This code sample shows how to use Spark (http://spark.apache.org/) for distributed processing on the PROBA-V Mission Exploitation Platform. (https://proba-v-mep.esa.int/) The sample intentionally implements a very simple computation: for each PROBA-V tile in a given bounding box and time range, a histogram is computed. The results are then summed and printed. Computation of the histograms runs in parallel.
PyCharm integration: http://stackoverflow.com/a/34714207/1158374
Note: at least PyCharm Community Edition 2016.2.3 requires that you expand SPARK_HOME
yourself, so PYTHONPATH
becomes:
/path/to/the/spark/directory/python:/path/to/the/spark/directory/python/lib/py4j-some-version.src.zip
Run the spark.py
script directly in your development environment. This allows for debugging your script.
Run the run-local
bash script on the command line for a local test run.
Both methods will use the local cpu's of your system.
Run kinit
and provide your MEP password. (Same as VM/portal.)
Run the run-cluster
script. It will package your project and submit it to the Hadoop cluster.
Inside this script, you can adjust options such as --num-executors
to specify the number of parallel executors to use.
Additional Python dependencies as .zip
, .egg
or .py
files can be appended to the --py-files
argument.
As your job now runs on remote servers, the output generated there is not directly visible.
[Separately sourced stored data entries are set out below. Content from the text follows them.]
/-- An aligned offset that holds a named register is that register's own. -/
theorem regOffset_regAt : ∀ off : BitVec 10, off.toNat % 4 = 0 → regAt off.toNat ≠ .reserved →
    regOffset (regAt off.toNat) = some off.toNat := by
  decide +kernel

/-- No two aligned offsets hold the same named register (10_state.md R32). -/
theorem regAt_injective {off off' : BitVec 10} (ha : off.toNat % 4 = 0) (ha' : off'.toNat % 4 = 0)
    (hr : regAt off.toNat ≠ .reserved) (h : regAt off.toNat = regAt off'.toNat) : off = off' := by
  have e := regOffset_regAt off ha hr
  rw [h, regOffset_regAt off' ha' (h ▸ hr), Option.some.injEq] at e
  exact BitVec.eq_of_toNat_eq e.symm

/-! ## Kinds of register -/

/-- A word of AES_KEY or of a DES key (10_state.md R37). -/
def Reg.isKey : Reg → Bool
  | .aesKey _ | .desKeyHi _ | .desKeyLo _ => true
  | _ => false

/-- A word the host can read and write without another effect on the word (10_state.md R34): data and keys. -/
def Reg.isData : Reg → Bool
  | .aesState _ | .desBlockHi | .desBlockLo => true
  | r => r.isKey

/-- Neither data nor CMD: a host write to it is ignored (10_state.md R35). -/
def Reg.ignoresWrites (r : Reg) : Bool := !r.isData && r != .cmd

/-- A write to a read-only or reserved offset changes nothing (10_state.md R35). -/
theorem writeReg_of_ignoresWrites {r : Reg} (h : r.ignoresWrites = true) (v : Word) (s : State) :
    writeReg r v s = s := by
  cases r with
  | id | status | aesRk _ _ | desSkHi _ | desSkLo _ | reserved => rfl
  | _ => cases h

/-- A data or key word reads what was written to it (10_state.md R34). -/
theorem readReg_writeReg_same {r : Reg} (h : r.isData = true) (v : Word) (s : State) :
    readReg r (writeReg r v s) = v := by
  cases r with
  | aesState j | aesKey j => exact (wordAt_setWordAt _ _ _ _ j.isLt).trans (if_pos rfl)
  | desBlockHi => exact hiHalf_joinHalves _ _
  | desBlockLo => exact loHalf_joinHalves _ _
  | desKeyHi n | desKeyLo n => simp [readReg, writeReg]
  | _ => cases h

/-- What the halves of the other DES keys and the other half of the same key read after one half is written. -/
theorem desKeyHalf_set {f : DesBlock → Word} {keys : Vector DesBlock 3} {n m : Fin 3} {x : DesBlock}
    (h : m = n → f x = f keys[n]) : f (keys.set n.val x n.isLt)[m] = f keys[m] := by
  by_cases hm : m = n
  · subst hm
    simpa using h rfl
  · simp [Fin.val_ne_of_ne (Ne.symm hm)]

/-- A word not written reads as before; STATUS too, unless a key word was written (10_state.md R34, R37). -/
theorem readReg_writeReg_ne {r r' : Reg} (hne : r ≠ r') (hstatus : r' = .status → r.isKey = false)
    (v : Word) (s : State) : readReg r' (writeReg r v s) = readReg r' s := by
  have otherWord : ∀ (b : Block) {j k : Fin 4}, k ≠ j → wordAt (setWordAt b j.val v) k.val = wordAt b k.val :=
    fun b _ k hkj => (wordAt_setWordAt b v _ _ k.isLt).trans (if_neg (Fin.val_ne_of_ne hkj))
  cases r with
  | cmd =>
    cases r' with
    | cmd => exact absurd rfl hne
    | _ => rfl
  | aesState j =>
    cases r' with
    | aesState k => exact otherWord s.aesState fun h => hne (h ▸ rfl)
    | _ => rfl
  | aesKey j =>
    cases r' with
    | aesKey k => exact otherWord s.aesKey fun h => hne (h ▸ rfl)
    | status => cases hstatus rfl
    | _ => rfl
  | desBlockHi =>
    cases r' with
    | desBlockHi => exact absurd rfl hne
    | desBlockLo => exact loHalf_joinHalves _ _
    | _ => rfl
  | desBlockLo =>
    cases r' with
    | desBlockHi => exact hiHalf_joinHalves _ _
    | desBlockLo => exact absurd rfl hne
    | _ => rfl
  | desKeyHi n =>
    cases r' with
    | desKeyHi m => exact desKeyHalf_set (f := hiHalf) fun h => absurd (congrArg _ h.symm) hne
    | desKeyLo m => exact desKeyHalf_set fun _ => loHalf_joinHalves _ _
    | status => cases hstatus rfl
    | _ => rfl
  | desKeyLo n =>
    cases r' with
    | desKeyHi m => exact desKeyHalf_set fun _ => hiHalf_joinHalves _ _
    | desKeyLo m => exact desKeyHalf_set (f := loHalf) fun h => absurd (congrArg _ h.symm) hne
    | status => cases hstatus rfl
    | _ => rfl
  | _ => rfl

/-- No host write to a register is a command, so none writes ERR (10_state.md R30). -/
theorem writeReg_err (r : Reg) (v : Word) (s : State) : (writeReg r v s).err = s.err := by
  cases r <;> rfl

/-! ## The ranges of the map (10_state.md R32) -/

theorem isData_regAt : ∀ off : BitVec 10, off.toNat % 4 = 0 →
    (0x010 ≤ off.toNat ∧ off.toNat < 0x038 ∨ 0x040 ≤ off.toNat ∧ off.toNat < 0x058) →
    (regAt off.toNat).isData = true := by
  decide +kernel

theorem isKey_regAt_eq_false : ∀ off : BitVec 10,
    ¬(0x020 ≤ off.toNat ∧ off.toNat < 0x030 ∨ 0x040 ≤ off.toNat ∧ off.toNat < 0x058) →
    (regAt off.toNat).isKey = false := by
  decide +kernel

theorem regAt_eq_reserved : ∀ off : BitVec 10, off.toNat % 4 = 0 →
    (off ∈ [0x00C#10, 0x038#10, 0x03C#10] ∨ 0x058 ≤ off.toNat ∧ off.toNat < 0x100 ∨
      0x1B0 ≤ off.toNat ∧ off.toNat < 0x200 ∨ 0x280 ≤ off.toNat) → regAt off.toNat = .reserved := by
  decide +kernel

theorem ignoresWrites_regAt : ∀ off : BitVec 10, off.toNat % 4 = 0 →
    (off ∈ [0x000#10, 0x008#10] ∨ 0x100 ≤ off.toNat ∧ off.toNat < 0x1B0 ∨
      0x200 ≤ off.toNat ∧ off.toNat < 0x280) → (regAt off.toNat).ignoresWrites = true := by
  decide +kernel

/-- A host write to a read-only or reserved offset changes nothing and is no error (10_state.md R35). -/
theorem hostWrite_of_ignoresWrites {off : BitVec 10} (h : (regAt off.toNat).ignoresWrites = true) (v : Word) (s : State) :
    hostWrite off v s = .next s := by
  have hcmd : regAt off.toNat ≠ .cmd := fun hr => by simp [hr, Reg.ignoresWrites] at h
  rw [hostWrite_other v s hcmd, writeReg_of_ignoresWrites h]

/-- Settles O48: the ranges of the map hold registers that ignore writes. -/
theorem reservedAndReadOnlyIgnoreWrites : Obligations.ReservedAndReadOnlyIgnoreWrites := by
  refine ⟨fun off s ha hrange => ?reserved, fun off s v ha hrange => ?readOnly, fun _ => rfl⟩
  case reserved =>
    have hr := regAt_eq_reserved off ha hrange
    exact ⟨by rw [hostRead, hr, readReg], fun v => hostWrite_of_ignoresWrites (by rw [hr]; rfl) v s⟩
  case readOnly => exact hostWrite_of_ignoresWrites (ignoresWrites_regAt off ha hrange) v s

/-! ## STATUS (10_state.md R29) -/

theorem hostRead_status_reset : hostRead 0x008#10 State.reset = 0x00000000#32 := by decide

theorem dirBit_eq_ofBool (d : Dir) : d.bit = BitVec.ofBool (d = .dec) := by cases d <;> rfl

section
variable (s : State)

/-- The fields of several bits, each cut out of the concatenation. -/
theorem statusWord_fields :
    (statusWord s).extractLsb' 0 4 = s.err ∧ (statusWord s).extractLsb' 4 4 = 0#4 ∧
    (statusWord s).extractLsb' 10 2 = 0#2 ∧ (statusWord s).extractLsb' 14 2 = s.desKsel ∧
    (statusWord s).extractLsb' 16 5 = s.desNsk := by
  unfold statusWord
  refine ⟨?_, ?_, ?_, ?_, ?_⟩ <;>
    simp (disch := decide) only [BitVec.extractLsb'_setWidth_of_le, BitVec.extractLsb'_append_eq_of_le,
      BitVec.extractLsb'_append_eq_of_add_le, Nat.reduceSub, BitVec.extractLsb'_eq_self]

/-- The fields end with DES_NSK at bit 20. -/
theorem statusWord_zeros_above_desNsk : (statusWord s).extractLsb' 21 11 = 0#11 := by
  apply BitVec.eq_of_getLsbD_eq
  intro k _
  rw [statusWord, BitVec.getLsbD_extractLsb', BitVec.getLsbD_setWidth,
    BitVec.getLsbD_of_ge _ (21 + k) (Nat.le_add_right 21 k), Bool.and_false, Bool.and_false, BitVec.getLsbD_zero]

/-- The fields of one bit. -/
theorem statusWord_flags :
    (statusWord s).getLsbD 8 = s.aesKsv ∧ ((statusWord s).getLsbD 9 = true ↔ s.aesKsdir = .dec) ∧
    (statusWord s).getLsbD 12 = s.desKsv ∧ ((statusWord s).getLsbD 13 = true ↔ s.desKsdir = .dec) := by
  unfold statusWord
  rw [dirBit_eq_ofBool, dirBit_eq_ofBool]
  refine ⟨?_, ?_, ?_, ?_⟩ <;>
    simp only [BitVec.getLsbD_setWidth, BitVec.getLsbD_append, Nat.reduceLT, Nat.reduceSub, BitVec.getLsbD_ofBool,
      decide_true, Bool.true_and, if_true, if_false, decide_eq_true_eq]

end

/-- Settles O45: the word at 0x008 is `statusWord`, whose fields are read off one by one. -/
theorem statusFieldsAreAtTheirPlaces : Obligations.StatusFieldsAreAtTheirPlaces := by
  have reads : ∀ s, hostRead 0x008#10 s = statusWord s := hostRead_ofNat (r := .status) rfl
  refine ⟨fun s => ?fields, fun s hinv => ?ranges, ?ignored, hostRead_status_reset⟩
  case fields =>
    obtain ⟨herr, hzero4, hzero10, hksel, hnsk⟩ := statusWord_fields s
    obtain ⟨haes, haesDir, hdes, hdesDir⟩ := statusWord_flags s
    rw [reads]
    exact ⟨herr, hzero4, haes, haesDir, hzero10, hdes, hdesDir, hksel, hnsk, statusWord_zeros_above_desNsk s⟩
  case ranges =>
    obtain ⟨_, _, _, hksel, hnsk⟩ := statusWord_fields s
    obtain ⟨hkselRange, hnskRange, _⟩ := hinv
    rw [reads, hksel, hnsk]
    exact ⟨hkselRange, hnskRange⟩
  case ignored => exact hostWrite_ofNat (r := .status) rfl (by decide)

/-! ## Reads (10_state.md R33) -/

/-- Byte i of word j of a block is byte `4j + i` of the block. -/
theorem wordByte_wordAt (v : Block) {j i : Nat} (hj : j < 4) (hi : i < 4) :
    wordByte (wordAt v j) i = byteAt v (4 * j + i) := by
  apply BitVec.eq_of_getLsbD_eq
  intro k hk
  have hplace : 96 - 32 * j + (24 - 8 * i + k) = 120 - 8 * (4 * j + i) + k := by omega
  rw [getLsbD_byteAt v _ k hk, wordByte, BitVec.getLsbD_extractLsb', getLsbD_wordAt v j _ (by omega), hplace,
    decide_eq_true hk, Bool.true_and]

/-- Settles O46: each offset is its register's, and the register's read is the slice stated. -/
theorem registerMapReads : Obligations.RegisterMapReads := by
  intro s
  refine ⟨rfl, rfl, fun j hj => ?_, hostRead_ofNat (r := .desBlockHi) rfl s, hostRead_ofNat (r := .desBlockLo) rfl s,
    fun n => ⟨hostRead_ofNat (r := .desKeyHi n) rfl s, hostRead_ofNat (r := .desKeyLo n) rfl s⟩,
    fun k j hj => hostRead_ofNat (r := .aesRk k ⟨j, hj⟩) rfl s,
    fun k => ⟨hostRead_ofNat (r := .desSkHi k) rfl s, hostRead_ofNat (r := .desSkLo k) rfl s⟩⟩
  have hstate := hostRead_ofNat (r := .aesState ⟨j, hj⟩) rfl s
  refine ⟨hstate, hostRead_ofNat (r := .aesKey ⟨j, hj⟩) rfl s, fun i hi => ?_⟩
  rw [hstate]
  exact wordByte_wordAt s.aesState hj hi

/-- Settles O54: the fields by definition, STATUS and ID by reading them. -/
theorem resetLeavesEveryRegisterZero : Obligations.ResetLeavesEveryRegisterZero :=
  ⟨rfl, rfl, fun _ => Vector.getElem_replicate _, rfl, rfl, rfl, fun _ => Vector.getElem_replicate _,
    fun _ => Vector.getElem_replicate _, rfl, rfl, rfl, rfl, rfl, rfl, hostRead_status_reset, rfl⟩

/-! ## Writes (10_state.md R34, R37) -/

/-- A write to an aligned offset other than CMD changes no other word, nor STATUS unless it writes a key word. -/
theorem hostWrite_keeps_other_words {off off' : BitVec 10} (v : Word) (s : State)
    (ha : off.toNat % 4 = 0) (ha' : off'.toNat % 4 = 0) (hne : off ≠ off') (hcmd : off ≠ 0x004#10)
    (hstatus : off' = 0x008#10 → (regAt off.toNat).isKey = false) :
    ∃ t, hostWrite off v s = .next t ∧ hostRead off' t = hostRead off' s := by
  refine ⟨_, hostWrite_other v s (mt (regAt_eq_cmd off ha).mp hcmd), ?_⟩
  by_cases hr : regAt off.toNat = .reserved
  · rw [hr, writeReg]
  · refine readReg_writeReg_ne (fun h => hne (regAt_injective ha ha' hr h)) (fun h => hstatus ?_) v s
    exact (regAt_injective (by decide) ha' (by decide) (h ▸ rfl : regAt (0x008#10).toNat = _)).symm

/-- A data or key word is read back. -/
theorem hostWrite_stores {off : BitVec 10} (v : Word) (s : State) (h : (regAt off.toNat).isData = true) :
    ∃ t, hostWrite off v s = .next t ∧ hostRead off t = v :=
  ⟨_, hostWrite_other v s fun hr => by simp [hr, Reg.isData, Reg.isKey] at h, readReg_writeReg_same h v s⟩

/-- Settles O47: at the offsets in general by the register that stands there, and the words of AES_STATE and DES_BLOCK by
their own writes. -/
theorem aWriteChangesOnlyItsWord : Obligations.AWriteChangesOnlyItsWord := by
  refine ⟨fun off off' v s ha ha' hne hcmd hstatus => ?others, fun off v s ha hrange => ?stored,
    fun j v s hj => ⟨?aesState, ?written, ?kept⟩, fun v s => ?hi, fun v s => ?lo⟩
  case others =>
    exact hostWrite_keeps_other_words v s ha ha' hne hcmd fun h => isKey_regAt_eq_false off (hstatus h)
  case stored => exact hostWrite_stores v s (isData_regAt off ha hrange)
  case aesState => exact hostWrite_ofNat (r := .aesState ⟨j, hj⟩) rfl (by simp) v s
  case written => rw [wordAt_setWordAt _ _ _ _ hj, if_pos rfl]
  case kept => exact fun k hk hkj => by rw [wordAt_setWordAt _ _ _ _ hk, if_neg hkj]
  case hi =>
    exact ⟨_, hostWrite_ofNat (r := .desBlockHi) rfl (by simp) v s, rfl, hiHalf_joinHalves _ _, loHalf_joinHalves _ _⟩
  case lo =>
    exact ⟨_, hostWrite_ofNat (r := .desBlockLo) rfl (by simp) v s, rfl, loHalf_joinHalves _ _, hiHalf_joinHalves _ _⟩

/-- AES_ARK with a legal index fails while AES_KSV is 0 (60_exceptions.md R303). -/
theorem exec_aesArk_unscheduled {s : State} {idx : BitVec 4} (hidx : idx.toNat ≤ 10) (hksv : s.aesKsv = false) :
    exec (.aesArk idx) s = .next { s with err := 0x5#4 } :=
  exec_of_check_eq (code := .noKeySchedule) (by simp [commandCheck, hksv, Nat.not_lt.mpr hidx]) (by decide)

/-- DES_ROUND fails while DES_KSV is 0 (60_exceptions.md R303). -/
theorem exec_desRound_unscheduled {s : State} (idx : BitVec 4) (hksv : s.desKsv = false) :
    exec (.desRound idx) s = .next { s with err := 0x5#4 } :=
  exec_of_check_eq (code := .noKeySchedule) (by simp [commandCheck, hksv]) (by decide)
You can retrieve the full logs like this:
Find the application ID: it is printed in the console output of the Spark job, for example application_1484394506558_0055
. Then run:
yarn logs -log_files_pattern std.* -applicationId application_1484394506558_0055
Use X2Go Client to start a remote desktop session with your VM; run Firefox and navigate to the job's tracking URL printed in Spark's console output, e.g: http://epod-master1.vgt.vito.be:8088/proxy/application_1484394506558_0055.
An overview of the jobs submitted to the cluster is available at http://epod-master1.vgt.vito.be:8088/cluster.
Python3.8 no longer supports spark 2.4. This means if you have python3.8 code, Spark 3 will have to be used.
Spark 3.2 is available under /opt/spark3_2_0/
on your userVM.
Since the Hadoop cluster does not have Python 3.8 installed by default, your own environment will have to be created. This environment will need to have the Python 3.8 binaries as well as the required libraries installed (as those are also not available on the epods). The preferred way to achieve this is by using conda and conda-pack to package your environment as venv and venv-pack will not package Python 3.8 binaries and only install the Python 3.8 packages you install inside the virtual environment. More information on how to get a conda environment packages for Spark can be found here
For our example, a simple environment where only numpy is installed as an extra package is used. The package is located on HDFS at hdfs://hacluster/spark3_sample/spark3_example.tar.gz
. This package was created by performing:
conda create -y -n spark3_example python=3.8 numpy
conda activate spark3_example
conda pack -o spark3_example.tar.gz
The spark-submit command is located at run-cluster-spark3
.
The configuration of note is:
- Setting
SPARK_HOME
- Setting
PYSPARK_PYTHON
- Adding the environment using
--archives